We were on a fabulous road trip in a campervan rented from Kuku Campers and had been working our way counter-clockwise around Iceland. We were now travelling from Húsavik. Laufás is on the route about 30 minutes before Akureyri and stopped at The Laufás Turf House and Museum.
The unique sod houses, also known as turf houses, are a type of home found in many parts of Iceland, including the small village of Laufás. These houses have been around for centuries and were once the standard form of housing in the country, perfectly adapted to the environment of Iceland. Despite their age, many of these houses are still standing today and have been well-preserved due to the harsh climate of Iceland.
The Laufas Turf House and Museum was a stop we were very much anticipating. This may look like several homes built together but it is all one house. This one was home for between 20 to 30 people, including the pastors and family of the neighbouring church as well as farm hands and domestic workers.
The harsh climate and volcanic soil makes it difficult for trees to grow and thrive isn Iceland.
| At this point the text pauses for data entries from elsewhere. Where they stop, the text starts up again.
-- ==== Sys2Proof/Laws/Step.lean ====
section
/-! SUPPORT. What a turn can do, said once: the outcomes of a host access, of the engine's turn and of a step. -/

namespace Sys2Proof.Machine

/-- Everything a host read can do: hand over a value, after a draw if the word holds none. -/
theorem hostRead_cases (s : State) (reg : BitVec 15) :
    (∃ v, s.hostRead reg = s.answer v) ∨
    (s.busy = false ∧ (∃ w, hostReg s.params reg = .lmem w ∧ s.lmem.read w = none) ∧
      s.hostRead reg = s.skipFree.answer (Config.freeWord s.freeCtr)) := by
  simp only [State.hostRead]
  split
  · exact .inl ⟨_, rfl⟩
  · next hb =>
    split
    · exact .inl ⟨_, rfl⟩
    · next hn =>
      refine .inr ⟨?_, ?_, rfl⟩
      · cases hr : hostReg s.params reg <;> rw [hr] at hn hb <;> simp [State.readReg] at hn
        next w => simpa using hb
      · cases hr : hostReg s.params reg <;> rw [hr] at hn <;> simp [State.readReg] at hn
        next w => exact ⟨w, rfl, hn⟩

/-- Everything the issue of a command can do (R40, R212, R215). -/
theorem issue_cases (s : State) (w : Word) :
    (s.err = true ∧ s.issue w = s) ∨
    (s.err = false ∧ ∃ e, decode w = .error e ∧ s.issue w = s.takeError e w) ∨
    (s.err = false ∧ ∃ i e, decode w = .ok i ∧ issueError i s = some e ∧ s.issue w = s.takeError e w) ∨
    (s.err = false ∧ ∃ i, decode w = .ok i ∧ issueError i s = none ∧ s.issue w = s.accept w) := by
  simp only [State.issue]
  split
  · next h => exact .inl ⟨h, rfl⟩
  · next h =>
    have h : s.err = false := by simpa using h
    cases hd : decode w with
    | error e => exact .inr (.inl ⟨h, e, rfl, rfl⟩)
    | ok i =>
      cases hi : issueError i s with
      | some e => exact .inr (.inr (.inl ⟨h, i, e, rfl, hi, by simp [hi]⟩))
      | none => exact .inr (.inr (.inr ⟨h, i, rfl, hi, by simp [hi]⟩))

/-- Everything a host write can do. -/
theorem hostWrite_cases (s : State) (reg : BitVec 15) (v : Word) :
    s.hostWrite reg v = s ∨
    (s.busy = false ∧ hostReg s.params reg = .cmd ∧ s.hostWrite reg v = s.issue v) ∨
    (s.busy = false ∧ hostReg s.params reg = .ctrl ∧ v.getLsbD 0 = true ∧ s.hostWrite reg v = s.clearError) ∨
    (s.busy = false ∧ hostReg s.params reg = .len ∧ s.hostWrite reg v = s.setLen v) ∨
    (s.busy = false ∧ hostReg s.params reg = .bbits ∧ s.hostWrite reg v = s.setBbits v) ∨
    (s.busy = false ∧ ∃ w, w < s.params.memWords ∧ hostReg s.params reg = .lmem w ∧ s.hostWrite reg v = s.setWord w v) := by
  simp only [State.hostWrite]
  split
  · exact .inl rfl
  · next hb =>
    have hb : s.busy = false := by simpa using hb
    cases hr : hostReg s.params reg with
    | cmd => exact .inr (.inl ⟨hb, rfl, rfl⟩)
    | ctrl =>
      by_cases h0 : v.getLsbD 0 = true
      · exact .inr (.inr (.inl ⟨hb, rfl, h0, if_pos h0⟩))
      · exact .inl (if_neg h0)
    | len => exact .inr (.inr (.inr (.inl ⟨hb, rfl, rfl⟩)))
    | bbits => exact .inr (.inr (.inr (.inr (.inl ⟨hb, rfl, rfl⟩))))
    | lmem w => exact .inr (.inr (.inr (.inr (.inr ⟨hb, w, hostReg_lmem hr, rfl, rfl⟩))))
    | status | mask | ctxNinv | errCmd | ctxN | ctxR2 | unmapped => exact .inl rfl

/-- Everything the engine's turn can do. -/
theorem engineTurn_cases {s t : State} (h : engineTurn s = .next t) :
    (s.busy = false ∧ t = s) ∨
    (s.busy = true ∧ ∃ i, decode s.cmd = .ok i ∧ exec i s = .next t) ∨
    (s.busy = true ∧ ∃ e, decode s.cmd = .error e ∧ t = s.takeError e s.cmd) := by
  simp only [engineTurn] at h
  split at h
  · next hb =>
    simp only [runLatch] at h
    cases hd : decode s.cmd with
    | ok i => rw [hd] at h; exact .inr (.inl ⟨hb, i, rfl, h⟩)
    | error e =>
      rw [hd] at h
      simp only [Host.Outcome.next.injEq] at h
      exact .inr (.inr ⟨hb, e, rfl, h.symm⟩)
  · next hb =>
    simp only [Host.Outcome.next.injEq] at h
    exact .inl ⟨by simpa using hb, h.symm⟩

/-- A step is the engine's turn with an empty schedule, and the first turn otherwise. -/
theorem step_cases {s t : State} (h : step s = .next t) :
    (s.schedule = [] ∧ engineTurn s = .next t) ∨
    ∃ m rest, s.schedule = m :: rest ∧ takeTurn m s.dropTurn = .next t := by
  simp only [step] at h
  cases hs : s.schedule with
  | nil => rw [hs] at h; exact .inl ⟨rfl, h⟩
  | cons m rest => rw [hs] at h; exact .inr ⟨m, rest, rfl, h⟩

theorem runLatch_total (s : State) : ∃ t, runLatch s = .next t := by
  simp only [runLatch]
  split
  · exact exec_total _ _
  · exact ⟨_, rfl⟩

/-- Every turn answers a next state. -/
theorem takeTurn_total (m : Turn) (s : State) : ∃ t, takeTurn m s = .next t := by
  cases m with
  | read reg => exact ⟨_, rfl⟩
  | write reg v => exact ⟨_, rfl⟩
  | reset => exact ⟨_, rfl⟩
  | engine =>
    simp only [takeTurn, engineTurn]
    split
    · exact runLatch_total s
    · exact ⟨_, rfl⟩

end Sys2Proof.Machine
end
Over the centuries, settlers cleared native wooded areas for farming and grazing. Icelandic people developed unique construction methods using the resources available.... mainly turf and stone.
Blocks of turf were cut from the ground and stacked on top of one another and packed tightly to form walls. Wooden beams are covered with a layer of turf to form a roof. The houses are usually small, with one or two rooms, but they are warm and well insulated, making them suitable for the cold Icelandic climate. Notice how the turf bricks are laid in a herringbone pattern.
The house is cozy and comfortable. The door and windows are small, but they let in a surprising amount of light and provide a great view of the surrounding landscape.
Laufás is larger than most turf house, reflective of its role as a manor house for a wealthy vicarage. The oldest part of the house was built in 1840. Most of Laufás was rebuilt in the late 1860s by then-pastor, Reverend Halldórsson. The last resident moved to a newer parsonage in 1936. Today, the site is maintained and operated by the Akureyri Museum for the National Museum of Iceland.
The furnishings inside are from around 1900 and shows how Icelanders were living at that time. Living in a sod house required a great deal of hard work and maintenance. The turf needed to be cut and harvested in the summer months and stored for use during the winter. The walls and roof of the house needed regular maintenance and repair to prevent leaks and deterioration.
Despite the hard work, the sod houses provided a warm and comfortable living space, particularly during the long and cold Icelandic winters. The interior of an Icelandic sod house was typically quite simple, with a dirt floor and minimal furnishings. The house would be lit by candles or oil lamps, and the heat would come from a sod-burning fire burning in the middle of the room.
The main living space was often a single room that served as a kitchen, living room, and bedroom. Laufás has separate kitchen and bedroom areas. The wooden furniture was likely built by former residents during the long winter months.
Wool was carded and spun into flat skeins of yarns thick and thin. The wool was used to knit sweaters, hats, gloves and other winter necessities.
Without a toy store or building materials to waste, children found discarded objects around the house and farm to turn into games. Children played with found objects such as fish bones, sheep horns, and horse shoes.
These sod houses are excellent examples of sustainable living. The turf is a renewable resource, and provides natural insulation keeping the house warm in the winter and cool in the summer. Summer gardens were planted to grow hardy food crops to be preserved for use throughout the year.
Rhubarb is especially popular in Iceland. There is really tasty rhubarb jam, syrup, relish, and desserts available in every restaurant and café.
Laufás has been a religious gathering area since the beginnings of Christianity in Iceland. The Laufáskirkja church on site today was built in 1865.
The church is very proud of its decorative pulpit built in 1698.
Laufás Visitor Centre not only provides lots of great information about the sod house but also has a wealthy of information and advice about local wildlife, history and other activities in the area. There is a selection of local handicrafts, souvenirs, and refreshments available for purchase.
The museum is only open during the summer months from 10:00 - 17:00. The entrance ticket gives visitors access to 5 different local museums for up to a year for 2,ooo ISK ($19 CAD). Check their website for free family days with Icelandic ponies.
Visiting the sod house at Laufás is a unique and fascinating experience that provides a glimpse into Iceland's rich cultural heritage. If you're interested in Iceland's history, architecture, or just want to see something unique, the sod house at Laufus should be on your list.